Online credential stealing this year alone affected millions of users.
On the dark web files containing password and email from Netflix, Last.FM, LinkedIn, MySpace, dating site Zoosk, adult website YouPorn, as well as popular games like Minecraft and Runescape have been found and several database leaking have been reported from websites such as LinkedIn, vk.com, and Tumblr.
May be it is time for you to learn and understand why unique and different password for your activities are important and can save you, your work and your family ?
I received a threatening email today on an old mailbox used to compartiment SPAM and "unsafe" registration on different website and application.
A simple combination used for hacking, games or porn forum I had to scan to test tools... something like 10 years ago.
Scanning them back I see one that was closed a few month ago and I guess the database was sold or ended in the wrong hands.
This is the email I found in my mailbox this morning:
I know that, xxxxxxx, is your pass word. you may not know me and you're most likely wondering why you're getting this mail, right?
The fact is, I setup a malware on the adult vids (sexually graphic) and you know what, you visited this website to experience fun (you know what I mean). While you were busy watching video clips, your web browser initiated functioning as a Rdp (Remote control desktop) with a key logger which gave me accessibility to your display as well as web cam. Just after that, my software program obtained all of your contacts from messenger, social networks, as well as email.
What exactly did I do?
I have made a double-screen video. 1st part displays the video you were viewing (you have a fine taste lmao), and 2nd part displays the recording of your webcam.
Exactly what should you do?
Well, in my opinion, $1200 is a reasonable price tag for our little secret. You'll make the payment through Bitcoin (if you don't know this, search "how to buy bitcoin" in google).
BTC ADDRESS: xxxxxxx
(It's cASe sensitive, so copy and paste it)
You have one day to make the payment. (I've a special pixel in this mail, and right now I know that you've read through this mail). If I do not receive the BitCoin, I will definitely send out your video recording to all of your contacts including relatives, coworkers, and so on. nevertheless, if I receive the payment, I'll destroy the video immediately. If you want to have evidence, reply with "yes!" and I will send your video recording to your 14 friends. It is a non-negotiable offer, thus kindly don't ruin my time & yours by replying to this email.
First should I be scare ?
- An email sent by someone with a fony name using an outlook.com email address.
- He grab a username/password combination I used a few years ago.
I checked the websites where I used it (a little more than half a dozen): 2 closed (one recently) 2 are still very active and most are in stasis.
- "busy watching video clips" on a porn site ?... I don't have extra time for digital porn. Ending my workday involve closing my laptop (else it goes on forever).
- My professional computer doesn’t have RDP (the webcam is obstructed anyway) and my "open" station doesn't have a webcam connected.

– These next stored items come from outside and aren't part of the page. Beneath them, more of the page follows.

-- ==== Sys2Proof/Decode.lean ====
section
/-! DEFINITION. The decoder and the encoder of instruction words (spec/16 R245 to R257, spec/17, and the field tables of
spec/18 to spec/23). The decoder is total; a refusal names the cause of the DECODE trap (R282): 1 an unassigned point,
3 a word-kind, position or reserved-field fault, 4 a reserved mode code. -/

namespace Sys2Proof

/-! ## Codes of the modifiers -/

def LvlCode.code : LvlCode → Nat
  | .lg => 0 | .core => 1 | .clu => 2 | .die => 3 | .pkg => 4 | .pod => 5 | .root => 6 | .self => 7
/-- Level codes (R16); every code of three bits is assigned. -/
def LvlCode.ofCode : Nat → LvlCode
  | 0 => .lg | 1 => .core | 2 => .clu | 3 => .die | 4 => .pkg | 5 => .pod | 6 => .root | _ => .self
def IVar.code : IVar → Nat
  | .i32 => 0 | .u32 => 1 | .i16 => 2 | .u16 => 3 | .i8 => 4 | .u8 => 5 | .i64 => 6 | .u64 => 7
/-- Integer variants (R269). -/
def IVar.ofCode : Nat → Option IVar
  | 0 => some .i32 | 1 => some .u32 | 2 => some .i16 | 3 => some .u16 | 4 => some .i8 | 5 => some .u8 | 6 => some .i64
  | 7 => some .u64 | _ => none
def Cmp.code : Cmp → Nat
  | .eq => 0 | .ne => 1 | .lt => 2 | .le => 3 | .gt => 4 | .ge => 5
/-- Conditions (R288, R313). -/
def Cmp.ofCode : Nat → Option Cmp
  | 0 => some .eq | 1 => some .ne | 2 => some .lt | 3 => some .le | 4 => some .gt | 5 => some .ge | _ => none
def FCmp.code : FCmp → Nat
  | .eq => 0 | .ne => 1 | .lt => 2 | .le => 3 | .gt => 4 | .ge => 5 | .un => 6 | .or => 7
/-- Float conditions (R325). -/
def FCmp.ofCode : Nat → FCmp
  | 0 => .eq | 1 => .ne | 2 => .lt | 3 => .le | 4 => .gt | 5 => .ge | 6 => .un | _ => .or
def EF.code : EF → Nat
  | .f32 => 0 | .bf16 => 1 | .f16 => 2 | .e4m3 => 3 | .e5m2 => 4 | .t8 => 5 | .t6 => 6 | .i8 => 7 | .i16 => 8 | .i32 => 9
  | .i64 => 10 | .e8m0 => 11 | .b1 => 12
/-- Element formats (R268). -/
def EF.ofCode : Nat → Option EF
  | 0 => some .f32 | 1 => some .bf16 | 2 => some .f16 | 3 => some .e4m3 | 4 => some .e5m2 | 5 => some .t8 | 6 => some .t6
  | 7 => some .i8 | 8 => some .i16 | 9 => some .i32 | 10 => some .i64 | 11 => some .e8m0 | 12 => some .b1 | _ => none
def RM.code : RM → Nat
  | .rn => 0 | .rz => 1 | .ru => 2 | .rd => 3 | .rs => 4 | .dyn => 5
/-- Rounding modes (R148). -/
def RM.ofCode : Nat → Option RM
  | 0 => some .rn | 1 => some .rz | 2 => some .ru | 3 => some .rd | 4 => some .rs | 5 => some .dyn | _ => none
def MW.code : MW → Nat
  | .b8 => 0 | .b16 => 1 | .b32 => 2 | .b64 => 3 | .b128 => 4 | .s8 => 8 | .s16 => 9
/-- Access widths (above R274). -/
def MW.ofCode : Nat → Option MW
  | 0 => some .b8 | 1 => some .b16 | 2 => some .b32 | 3 => some .b64 | 4 => some .b128 | 8 => some .s8 | 9 => some .s16
  | _ => none
def AtOp.code : AtOp → Nat
  | .add => 0 | .min => 1 | .max => 2 | .and => 3 | .or => 4 | .xor => 5 | .xchg => 6 | .cas => 7
/-- Atomic operations (above R274). -/
def AtOp.ofCode : Nat → Option AtOp
  | 0 => some .add | 1 => some .min | 2 => some .max | 3 => some .and | 4 => some .or | 5 => some .xor | 6 => some .xchg
  | 7 => some .cas | _ => none
def AtSz.code : AtSz → Nat
  | .b4 => 0 | .b8 => 1 | .b16 => 2
/-- Atomic widths (R344). -/
def AtSz.ofCode : Nat → Option AtSz
  | 0 => some .b4 | 1 => some .b8 | 2 => some .b16 | _ => none
def RedOp.code : RedOp → Nat
  | .add => 0 | .min => 1 | .max => 2 | .and => 3 | .or => 4 | .xor => 5
/-- Reduction operators (R336, R375). -/
def RedOp.ofCode : Nat → Option RedOp
  | 0 => some .add | 1 => some .min | 2 => some .max | 3 => some .and | 4 => some .or | 5 => some .xor | _ => none
def POp.code : POp → Nat
  | .and => 0 | .or => 1 | .xor => 2 | .andn => 3 | .not => 4 | .mov => 5
/-- PLOG operators (R320). -/
def POp.ofCode : Nat → Option POp
  | 0 => some .and | 1 => some .or | 2 => some .xor | 3 => some .andn | 4 => some .not | 5 => some .mov | _ => none
def SKind.code : SKind → Nat
  | .qsk => 0 | .hhl => 1 | .dcr => 2
/-- Summary kinds (R280). -/
def SKind.ofCode : Nat → Option SKind
  | 0 => some .qsk | 1 => some .hhl | 2 => some .dcr | _ => none
def Coin.code : Coin → Nat
  | .det => 0 | .hw => 1 | .alt => 2
/-- Coins (R409). -/
def Coin.ofCode : Nat → Option Coin
  | 0 => some .det | 1 => some .hw | 2 => some .alt | _ => none
def RedTy.code : RedTy → Nat
  | .ef e => e.code | .sk k => 13 + k.code
/-- REDUCE variants (R277). -/
def RedTy.ofCode (n : Nat) : Option RedTy :=
  if n < 13 then (EF.ofCode n).bind (fun e => if e.laneOk then some (.ef e) else none)
  else (SKind.ofCode (n - 13)).map .sk
def MmaV.code : MmaV → Nat
  | .f32 => 0 | .bf16 => 1 | .f16 => 2 | .e4m3 => 3 | .e5m2 => 4 | .t8 => 5 | .t6 => 6 | .i8 => 7 | .bx => 12 | .ba => 13
/-- MMA variants (R278). -/
def MmaV.ofCode : Nat → Option MmaV
  | 0 => some .f32 | 1 => some .bf16 | 2 => some .f16 | 3 => some .e4m3 | 4 => some .e5m2 | 5 => some .t8 | 6 => some .t6
  | 7 => some .i8 | 12 => some .bx | 13 => some .ba | _ => none
def MSrc.code : MSrc → Nat
  | .reg => 0 | .regH => 1 | .desc => 2 | .latch => 3
/-- Operand sources (R392, R397). -/
def MSrc.ofCode : Nat → MSrc
  | 0 => .reg | 1 => .regH | 2 => .desc | _ => .latch
def FSel.code : FSel → Nat
  | .none => 0 | .a => 1 | .b => 2
/-- Flag selection (R251); code 3 is reserved. -/
def FSel.ofCode : Nat → Option FSel
  | 0 => some .none | 1 => some .a | 2 => some .b | _ => Option.none
def ShflOp.code : ShflOp → Nat
  | .idx => 0 | .up => 1 | .dn => 2 | .bfly => 3
/-- SHFL variants (R273). -/
def ShflOp.ofCode : Nat → Option ShflOp
  | 0 => some .idx | 1 => some .up | 2 => some .dn | 3 => some .bfly | _ => none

- I have tools to alert me for unusual activity (key logger for example), to filter my network and I look something like once a week to the running process list (I didn’t see something suspect).
- If I may have visited a website with sexual graphic (you never know) like a banner or a script over a website. I wouldn't have stay long for the guy to appreciate my taste. (thanks I have good taste anyway )

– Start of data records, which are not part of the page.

-- ==== Sys2Proof/Machine/State.lean ====
section
/-! DEFINITION. The state of a pod of JD-6800 packages as plain data: every register, memory, table, queue and piece of
work in progress that the spec names. INVENTORY.md lists each field with its rule and its reset value. A table is a list
of key and value pairs with rising keys. Fields marked MODEL are the model's own bookkeeping. -/

namespace Sys2Proof.Machine

/-- A table: key and value pairs with rising keys. -/
abbrev Tab (α : Type) := List (Nat × α)

/-! ## Threads: waves and frames -/

/-- One frontier entry (spec/03 R51): PC, block priority, lane mask, pass count. The priority is absent from the moment the PC
moves to a clause until the header there has been read (R50) (DEDUCED, log 19). -/
structure FEntry where
  pc : Nat
  prio : Option Nat
  lanes : Lanes
  pass : Nat
  deriving DecidableEq, Repr

/-- A clause in progress (spec/16 R246, R247; spec/03 R72): the VA of its header, the header, its words, the position of
the next word and the active lanes of the chosen frontier entry. After a save or a move the words are fetched again (R260). -/
structure Clause where
  pc : Nat
  hdr : Header
  words : List Nat
  pos : Nat
  lanes : Lanes
  refetch : Bool := false
  deriving DecidableEq, Repr

/-- Why a thread does not issue its next word. Each is the wait of a rule of the spec; the word is tried again when the
awaited condition holds (DESIGN CHOICE, log 57). -/
inductive Wait where
  /-- R72: an arrival bit that the word reads is clear. -/
  | arrival
  /-- R72: suspended, with bits that have since arrived; the slot may resume the clause. -/
  | resume
  /-- R105: the flag stands at 63. -/
  | flagFull
  /-- R32: children of the frame not yet retired. -/
  | join
  /-- R34: arrived at a level barrier, level code and generation. -/
  | bar (lvl gen : Nat)
  /-- R352: arrived at crew barrier `b` in phase number `ph`. -/
  | crewBar (b ph : Nat)
  /-- R352: BARARR, BARSYNC or BARCFG before its own effect. -/
  | crewBarBusy
  /-- R108: parked at FRAME with the requested offset. -/
  | park (n : Nat)
  /-- R65, R380: a SPAWN with the lanes still to place. -/
  | spawn (left : Lanes)
  /-- R381: an open request on the same mailbox. -/
  | fetchw
  /-- R425: sends not yet acknowledged. -/
  | rfence
  /-- R134, R361: the accesses before a release, or after a fence, are not yet performed. -/
  | order
  /-- R393: the convergence register belongs to another wave. -/
  | cv
  /-- R393: UNLATCH of a latch that a partly signed step names. -/
  | latch
  /-- R358: SPOP of `n` bytes before they are in stream `q`, with the order in which it reached the stream. -/
  | spop (q n came : Nat)
  /-- R356: QCFG before earlier SPUSHes have completed. -/
  | qcfg
  /-- R368: eight crews already wait on the core. -/
  | launch
  /-- R214: TRAPRET before the operations of trap mode have counted. -/
  | trapret
  /-- R410: earlier summary instructions, or the wave's own accesses to the object, are pending. -/
  | summary
  deriving DecidableEq, Repr

/-- The phase of a frame (spec/01 R23); a wave is always `active`. `onBehalf` is a frame withdrawn by FETCHW (R70), with the
requesting wave and the mailbox. -/
inductive Phase where
  | held
  | pending
  | active
  | draining
  | onBehalf (wave : Nat) (mailbox : Nat)
  deriving DecidableEq, Repr

/-- Trap classes (spec/13 R206). -/
inductive TrapClass where | decode | level | operand | access | error | overwrite | growth | software
  deriving DecidableEq, Repr

/-- One destination word of a trapped access (spec/13 R214): register code, lane. -/
structure DestWord where
  reg : Nat
  lane : Nat
  deriving DecidableEq, Repr

/-- The trap record of R212, in its own fields, with the destination words that REPLACE of an ERROR trap writes. -/
structure TrapRec where
  cls : TrapClass
  opidx : Nat
  kinds : Nat
  kind : Nat
  mask : Lanes
  pc : Nat
  addr : W64
  synd : W64
  word : W64
  faddr : W64
  time : Nat
  dests : List (List DestWord)
  /-- met while fetching a clause (R260). -/
  fetch : Bool := false
  /-- the destination is a 64-bit value (R303). -/
  wide : Bool := false
  deriving DecidableEq, Repr

/-- A pending asynchronous trap (spec/13 R209), ERROR or OVERWRITE. -/
structure PendTrap where
  trap : TrapRec
  deriving DecidableEq, Repr

/-- The lanes that a TRAPRET.REPLACE excluded from the re-executed word and their replacement words, keyed by
32 × word + lane (spec/13 R214). -/
structure Repl where
  mask : Lanes
  words : Tab W32
  deriving DecidableEq, Repr

/-- The control state that R211 freezes: frontier and clause in progress, and per flag the operations issued in trap mode
that have not counted (R214). `atHeader` is set when no clause was in progress. -/
structure Frozen where
  front : List FEntry
  clause : Option Clause
  entryPc : Nat
  deriving DecidableEq, Repr

/-- A register file (spec/16 R258). Absent entries hold the creation values: zero, arrival bits set, open bits clear. -/
structure Regs where
  /-- s0 to s47. -/
  s : Tab W32
  /-- vector registers, keyed by 32 × register + lane. -/
  v : Tab W32
  /-- p0 to p6; p7 is hard-wired (R259). -/
  p : Tab Lanes
  /-- index registers, keyed by 32 × register + lane. -/
  x : Tab (BitVec 16)
  /-- completion flags (R105). -/
  f : Tab Nat
  /-- PART (R53). -/
  part : W32
  /-- the lanes of each vector register whose arrival bit is clear (R194). -/
  clear : Tab Lanes
  /-- open bits of the vector registers, one bit a register (R194). -/
  openBits : Nat
  /-- what holds an uncorrectable error (R206): words of vector registers, keyed as `v`, and s registers. -/
  badV : List Nat := []
  badS : List Nat := []
  deriving DecidableEq, Repr

/-- The special registers that a thread holds (spec/18 R297, R298). -/
structure SRegs where
  fpctl : W32
  fpstat : W32
  srkey0 : W32
  srkey1 : W32
  srctr0 : W32
  srctr1 : W32
  rfault : W32
  rfsrc : W32
  rsstat : W32
  sp : Nat
  tblk : W32
  prio : Nat
  deriving DecidableEq, Repr

/-- The speculation window of a wave (spec/22 R401, R404). -/
structure Spec where
  isOpen : Bool
  pred : Bool
  reg : Nat
  deriving DecidableEq, Repr

/-- A translation held by a TLB entry or a last-page register (spec/05 R97, R98): the VA range, the fabric address of its
first byte, the attributes and the expiry time. -/
structure TlbEntry where
  ctx : Nat
  base : Nat
  limit : Nat
  faddr : Nat
  attr : Nat
  expiry : Nat
  deriving DecidableEq, Repr

/-- A release's mark on a write that is still to be performed (spec/06 R123, R134): the unit at whose level it was made, its order
stamp, and whether every agent of the unit finds the write performed (a full fence, R124) or an agent that has synchronised with it. -/
structure Mark where
  unit : UnitId
  stamp : Nat
  all : Bool
  deriving DecidableEq, Repr

/-- What synchronises with a release (spec/06 R122, R135): a read of the bytes it wrote, the acquire of a primitive, flag or crew
barrier, or the consumption of a send. -/
inductive RelTo where
  | bytes (l : List (Nat × Nat))
  | direct
  | send
  deriving DecidableEq, Repr

/-- A release that has passed writes not yet performed (spec/06 R121, R123): its stamp, the unit of its scope, the scope units of the
agent that made it, and what synchronises with it. -/
structure Release where
  stamp : Nat
  unit : UnitId
  froms : List UnitId
  via : RelTo
  deriving DecidableEq, Repr

/-- An earlier FENCE (spec/06 R124, R125): the identifier that later operations exceed, its form (0 full, 1 release, 2 acquire,
with the path bits above) and the issuer's scope unit at its level. -/
structure FenceRec where
  id : Nat
  form : Nat
  scope : UnitId
  deriving DecidableEq, Repr

/-- A wave (level LG) or a frame. -/
structure Thread where
  uid : Nat
  ctx : Nat
  level : Level
  tree : Nat
  /-- the frame that launched it (R21). -/
  parent : Option Nat
  /-- identifier of the LAUNCH that created it (R367). -/
  launch : Nat
  /-- sr.tile, sr.ntiles (R298). -/
  tile : Nat
  ntiles : Nat
  /-- VA of the launch descriptor (R69). -/
  desc : Nat
  /-- where it runs now: a core, or the unit of a sequencer. -/
  unit : UnitId
  /-- residence slot of a wave, 0 to 51 (R54). -/
  slot : Nat
  /-- sr.waveid, sr.wavegen (R54). -/
  waveid : W32
  wavegen : W32
  /-- crew identifier and wave number within the crew (R57). -/
  crew : Nat
  wnum : Nat
  /-- sr.role (R62). -/
  role : Nat
  /-- created from a punnet (R66). -/
  spawned : Bool
  /-- vector allocation (R55). -/
  alloc : Nat
  /-- age stamp (R71, R73): MODEL numbering of creation, arrival or activation. -/
  age : Nat
  phase : Phase
  regs : Regs
  sr : SRegs
  front : List FEntry
  clause : Option Clause
  wait : Option Wait
  /-- trap mode (R210, R211, R215). -/
  tm : Bool
  halted : Bool
  /-- PC of the instruction whose trap halted it (R76). -/
  haltPc : Nat
  bank : Tab W32
  record : Option TrapRec
  frozen : Option Frozen
  tmCounts : Tab Nat
  pend : List PendTrap
  repl : Option Repl
  /-- barrier generations and reduce sequence numbers by level code (R34, R41). -/
  barGen : Tab Nat
  redSeq : Tab Nat
  /-- pending bits of b0 to b15 with the phase number of the arrival (R352). -/
  pbar : Tab Nat
  spec : Spec
  /-- last-page registers, by lane (R97). -/
  lastPage : Tab TlbEntry
  /-- promoted by R71 or R73 after 4,096 eligible cycles. -/
  promoted : Bool
  /-- passed over at the next choice (R249, R296). -/
  yielded : Bool
  /-- the fences that still order the thread's later accesses (R124). -/
  fences : List FenceRec
  /-- the wave is saved: it is out of its core (R75). -/
  saved : Bool
  /-- aborted (R49): it counts as retired for barriers and reduces. -/
  aborted : Bool
  /-- consecutive eligible cycles at its slot or sequencer since it was last chosen (R71, R73). -/
  eligible : Nat
  /-- MIGRATE at the end of its clause: target package and berth (R80, R351). -/
  mig : Option (Nat × Nat)
  /-- on its way: the core and slot kept for it at the target (R80, R205). -/
  going : Option (Nat × Nat) := none
  /-- scope of the last acquire fence with the matrix path bit, and with the copy path bit: every later command of the path acts
  as if it carried the acquire modifier (R125). -/
  acqMx : Option Level := none
  acqCp : Option Level := none
  /-- the least value that the reference timer may read for this agent (R300). -/
  rtFloor : Nat := 0
  /-- words issued since the drain of its context began (R79). -/
  drained : Nat
  /-- the releases that it has synchronised with, by stamp, and the identifier that its later accesses exceed (spec/06 R122, R123). -/
  acqd : List (Nat × Nat) := []
  /-- the releases whose values its plain loads have read: a later acquire fence synchronises with them (R124). -/
  readRels : List Nat := []
  /-- values that released sends have delivered and that no RGET.TK has consumed: register, lanes, scope and release (R135). -/
  relArr : List (Nat × Lanes × Level × Nat) := []
  deriving DecidableEq, Repr

/-! ## Crews -/

/-- A crew barrier (spec/03 R58). `phase` counts completions; the 1-bit phase is its parity (DESIGN CHOICE, log 9). -/
structure CrewBar where
  members : Nat
  arrived : Nat
  e : Nat
  count : Nat
  heldEngine : Nat
  phase : Nat
  deriving DecidableEq, Repr

/-- A checked scratchpad descriptor (spec/22 R389, R390): fabric address and VA of row 0, and the stride. -/
structure RowDesc where
  addr : Nat
  va : Nat
  stride : Nat
  deriving DecidableEq, Repr

/-- An operand of a matrix step or a latch record (spec/22 R388, R397): the 16 words of granule `r` under keys 16r to
16r + 15, the headers by row, the presence mask and the valid bit. -/
structure Frag where
  data : Tab W32
  hdr : Tab (BitVec 16)
  present : Lanes
  valid : Bool
  deriving DecidableEq, Repr

/-- A convergence register (spec/03 R59; spec/22 R393), with the word that took it and its operands so far. -/
structure Cv where
  expected : Lanes
  /-- wave number within the crew. -/
  owner : Nat
  signed : Lanes
  word : W64
  lit : Option Nat
  a : Frag
  b : Frag
  descA : Option RowDesc
  descB : Option RowDesc
  rm : Nat
  /-- the signing began in an open window: the step is speculative (R402). -/
  spec : Bool
  pc : Nat
  opidx : Nat
  deriving DecidableEq, Repr

/-- A stream (spec/20 R356). -/
structure Stream where
  base : Nat
  cap : Nat
  wp : Nat
  rp : Nat
  rs : Nat
  deriving DecidableEq, Repr

/-- One role of a gang block (spec/03 R61). -/
structure RoleDesc where
  waves : Nat
  vregs : Nat
  pc : Nat
  deriving DecidableEq, Repr

/-- A crew (spec/03 R57), waiting or started. -/
structure Crew where
  id : Nat
  core : Nat
  pkg : Nat
  num : Nat
  ctx : Nat
  tree : Nat
  parent : Nat
  launch : Nat
  order : Nat
  started : Bool
  arg : W64
  /-- loader, computer, storer, or one role for a crew without a gang block. -/
  roles : List RoleDesc
  gang : Bool
  spadReq : Nat
  base : Nat
  size : Nat
  acc : Nat
  nbar : Nat
  ncv : Nat
  nq : Nat
  /-- wave numbers that have been created, and those live. -/
  count : Nat
  live : Nat
  bars : Tab CrewBar
  cvs : Tab Cv
  streams : Tab Stream
  /-- copy-channel write pointers (R111). -/
  chans : Tab Nat
  /-- tiles, keyed by 1024 × tile + 32 × row + column; shadows alike (R385, R402). -/
  tiles : Tab W32
  shadows : Tab W32
  /-- rows of the banks that hold an uncorrectable error: 32 × tile + row, shadows at tile + 16 (R396). -/
  badRows : List Nat
  latchA : Frag
  latchB : Frag
  /-- uid of the wave whose window holds each shadow (R402). -/
  shadowOwner : Tab Nat
  /-- saved: the crew holds nothing on its core (R75). -/
  out : Bool
  deriving DecidableEq, Repr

- All the rest is a kind of spying B movie tone with very little garanties something good happen if I comply.
Now, can a guy get a video of me looking at a computer screen ? Yes
Can he have access to a few of my friends and contact by scanning the net ? Yes
Can he create a fake video (me + porn) and post it somewhere ? Yes
Does he have access to my bank account credential and will I pay ? No
I didn’t post the 2 paragraph above to explain myself and what I’m doing on the web (or not) but to help you to analyse properly such message you may also receive.
Note: This was a private attempt to ransomed me not a business breach and unlike the usual African country lawyer that want to give you money. Each case is different.
What I hope is that it make clear for you that you can’t be sure data send over the internet will never be "found" or misused !
So please listen to specialists and follow the rules;
- Password must be unique and if not per website at least per activity.
- Username/Password combination should be traceable.
- Don’t use stupid or life related password (birthday dates, phones, etc). (this anyway without regard of the case above).
- Don’t believe everything you see without analysing, searching, verifying...
- Protect yourself (don’t let open doors, obstruct your webcam when not in use, use tools to monitor your computer activity, etc).
- If you can, use a dedicate computer for private activity with minimum output device and logger (webcam, Remote Desktop, etc).
More to my colleagues and customers willing to use publish a website;
- Use safe security driven software.
- Check that stored password are encrypted and not sent (recover password) over the net.
- Check that it respect user privacy.
- Don’t give access to your server or your user data to a freelancer without good references and reason.
- Consider security a priority and understand it may have critical consequence
- Discuss this question with a specialist because you can’t know everything and experience is priceless
Enjoy whatever legal thing you want to enjoy using the internet and a computer be use protection.